■ YOUR OBJECTIVE ■
Copy out the lines of the records below, and only those lines, from the one with "(s.respond p tag .ok (.setting" through the one with "def execClearAcclimation (p", exactly as they appear.

━━ INFORMATION PROVIDED

-- ==== Sys2Proof/Machine/ClimateCommands.lean ====
section
/-! DEFINITION. The commands of chapter 3: the settings and reads of the Climate Monitor, the sample interval, the sensor's answers, and the minute timer. -/

namespace Sys2Proof.Machine

/-! ## Settings (R47, R48, R54) -/

def watchOf (n : Nat) : Option WatchId :=
  match n with
  | 0 => some .w1
  | 1 => some .w2
  | _ => none

def quantityOf (n : Nat) : Option Quantity :=
  match n with
  | 0 => some .temperature
  | 1 => some .humidity
  | _ => none

def directionOf (n : Nat) : Option Direction :=
  match n with
  | 0 => some .above
  | 1 => some .below
  | _ => none

def actionOf (n : Nat) : Option WatchAction :=
  match n with
  | 0 => some .notify
  | 1 => some .hold
  | _ => none

/-- A SET_WATCH's watch and setting fields, its threshold clamped to its quantity's range (R47): `none` where one is not one of its values. -/
def watchArgs (w en q : Nat) (thr : Int) (dir act : Nat) : Option (WatchId × Watch) :=
  match watchOf w, yesOf en, quantityOf q, directionOf dir, actionOf act with
  | some w, some en, some q, some dir, some act =>
    some (w, { enabled := en, quantity := q, threshold := q.clamp thr, direction := dir, action := act })
  | _, _, _, _, _ => none

/-- A watch's five setting fields are replaced, its result cleared, the change reported, sampling restarted with it and the hold judged (R47). -/
def Ctl.rewriteWatch (s : Ctl) (w : WatchId) (x : Watch) : Ctl :=
  let s1 := (s.setClimate { s.climate with watches := s.climate.watches.set w x }).setResult w .initial
  ((s1.changed).restartSampling w).judgeHold

def Ctl.answerSetWatch (s : Ctl) (p : Requester) (tag w en q : Nat) (thr : Int) (dir act : Nat) : Ctl :=
  match watchArgs w en q thr dir act with
  | some (w, x) => (s.respond p tag .ok (.threshold x.threshold)).rewriteWatch w x
  | none => s.respond p tag .badArgument

def execSetWatch (p : Requester) (w en q : Nat) (thr : Int) (dir act : Nat) (s : State) : Host.Outcome State Fault Refusal :=
  s.run fun k => k.takeRequest p (.setWatch w en q thr dir act) fun tag k => k.answerSetWatch p tag w en q thr dir act

/-- The interval is replaced, both results cleared, the change reported, sampling restarted with W1 first and the hold judged (R48). -/
def Ctl.setInterval (s : Ctl) (n : Nat) : Ctl :=
  let s1 := s.setClimate { s.climate with interval := n, results := ⟨.initial, .initial⟩ }
  ((s1.changed).restartSampling .w1).judgeHold

def Ctl.answerSetClimateInterval (s : Ctl) (p : Requester) (tag secs : Nat) : Ctl :=
  (s.respond p tag .ok (.setting (clampNat 1 60 secs))).setInterval (clampNat 1 60 secs)

def execSetClimateInterval (p : Requester) (secs : Nat) (s : State) : Host.Outcome State Fault Refusal :=
  s.run fun k => k.takeRequest p (.setClimateInterval secs) fun tag k => k.answerSetClimateInterval p tag secs

def Ctl.answerSetAcclimation (s : Ctl) (p : Requester) (tag mins : Nat) : Ctl :=
  let s1 := s.respond p tag .ok (.setting (clampNat 0 240 mins))
  (s1.setClimate { s1.climate with acclimation := clampNat 0 240 mins }).changed

def execSetAcclimation (p : Requester) (mins : Nat) (s : State) : Host.Outcome State Fault Refusal :=
  s.run fun k => k.takeRequest p (.setAcclimation mins) fun tag k => k.answerSetAcclimation p tag mins

/-! ## CLEAR_ACCLIMATION and the minute timer (R55, R56) -/

/-- An element's entry has no acclimation left. -/
def Ctl.clearAcclim (s : Ctl) (e : Element) : Ctl :=
  s.setElem e { s.elem e with entry := (s.elem e).entry.map fun x => { x with acclim := 0 } }

def Ctl.answerClearAcclimation (s : Ctl) (p : Requester) (tag : Nat) (l : Label) : Ctl :=
  if s.inv.key = .lock then s.respond p tag .keyLocked
  else
    match s.findLabel l with
    | none => s.respond p tag .notFound
    | some e => (s.respond p tag .ok).clearAcclim e

def execClearAcclimation (p : Requester) (l : Label) (s : State) : Host.Outcome State Fault Refusal :=
  s.run fun k => k.takeRequest p (.clearAcclimation l) fun tag k => k.answerClearAcclimation p tag l

/-- One minute less for an entry that has any left. -/
def Entry.minute (x : Entry) : Entry := { x with acclim := x.acclim - 1 }

def ElementRec.minute (r : ElementRec) : ElementRec := { r with entry := r.entry.map Entry.minute }

/-- Every entry's acclimation remaining above 0 is reduced by 1 (R55), that of a cartridge the picker is looking for (R40) among them. -/
def Ctl.minute (s : Ctl) : Ctl :=
  { s with inv := { s.inv with elements := s.inv.elements.map ElementRec.minute },
           picker := { s.picker with carried := s.picker.carried.map Entry.minute } }

def execMinuteTimerExpiry (s : State) : Host.Outcome State Fault Refusal := s.run Ctl.minute

/-! ## READ_CLIMATE (R53) -/

def Ctl.climateAnswer (s : Ctl) : ClimateAnswer :=
  let c := s.climate
  { temperature := c.lastTemperature, humidity := c.lastHumidity, watches := c.watches, results := c.results, sampling := c.sampling, next := c.next,
    interval := c.interval, failures := c.failures, failSafe := c.failSafe, hold := c.hold, acclimation := c.acclimation }

def Ctl.answerReadClimate (s : Ctl) (p : Requester) (tag : Nat) : Ctl := s.respond p tag .ok (.climate s.climateAnswer)

def execReadClimate (p : Requester) (s : State) : Host.Outcome State Fault Refusal :=
  s.run fun k => k.takeRequest p .readClimate fun tag k => k.answerReadClimate p tag

/-! ## Readings (R46, R48) -/

/-- The sample interval expires: in RUNNING one reading of the next watch's quantity starts (R48). -/
def Ctl.sample (s : Ctl) : Ctl :=
  if s.climate.sampling = .running then s.setClimate { s.climate with reading := some s.climate.next } else s

def execSampleIntervalExpiry (s : State) : Host.Outcome State Fault Refusal := s.run Ctl.sample

/-- A value lies in its quantity's range. -/
def Quantity.inRange (q : Quantity) (v : Int) : Bool := decide (q.low ≤ v) && decide (v ≤ q.high)

/-- The sensor's answer to the reading in progress: a successful reading, or a failed one for no acknowledge or a value out of range (R46). An answer to no reading is
discarded. -/
def Ctl.sensorAnswer (s : Ctl) (r : SensorReply) : Ctl :=
  match s.climate.reading with
  | none => s
  | some w =>
    match r with
    | .value v => if (s.climate.watches.get w).quantity.inRange v then s.readingDone w v else s.readingFailed w
    | .noAcknowledge => s.readingFailed w

def execSensorAnswer (r : SensorReply) (s : State) : Host.Outcome State Fault Refusal := s.run fun k => k.sensorAnswer r

/-- No complete answer came within 500 ms (R46). -/
def Ctl.sensorSilent (s : Ctl) : Ctl :=
  match s.climate.reading with
  | none => s
  | some w => s.readingFailed w

def execSensorNoAnswer (s : State) : Host.Outcome State Fault Refusal := s.run Ctl.sensorSilent

end Sys2Proof.Machine
end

━━━━

■ ANSWER TO THE EXERCISE ■
  (s.respond p tag .ok (.setting (clampNat 1 60 secs))).setInterval (clampNat 1 60 secs)

def execSetClimateInterval (p : Requester) (secs : Nat) (s : State) : Host.Outcome State Fault Refusal :=
  s.run fun k => k.takeRequest p (.setClimateInterval secs) fun tag k => k.answerSetClimateInterval p tag secs

def Ctl.answerSetAcclimation (s : Ctl) (p : Requester) (tag mins : Nat) : Ctl :=
  let s1 := s.respond p tag .ok (.setting (clampNat 0 240 mins))
  (s1.setClimate { s1.climate with acclimation := clampNat 0 240 mins }).changed

def execSetAcclimation (p : Requester) (mins : Nat) (s : State) : Host.Outcome State Fault Refusal :=
  s.run fun k => k.takeRequest p (.setAcclimation mins) fun tag k => k.answerSetAcclimation p tag mins

/-! ## CLEAR_ACCLIMATION and the minute timer (R55, R56) -/

/-- An element's entry has no acclimation left. -/
def Ctl.clearAcclim (s : Ctl) (e : Element) : Ctl :=
  s.setElem e { s.elem e with entry := (s.elem e).entry.map fun x => { x with acclim := 0 } }

def Ctl.answerClearAcclimation (s : Ctl) (p : Requester) (tag : Nat) (l : Label) : Ctl :=
  if s.inv.key = .lock then s.respond p tag .keyLocked
  else
    match s.findLabel l with
    | none => s.respond p tag .notFound
    | some e => (s.respond p tag .ok).clearAcclim e

def execClearAcclimation (p : Requester) (l : Label) (s : State) : Host.Outcome State Fault Refusal :=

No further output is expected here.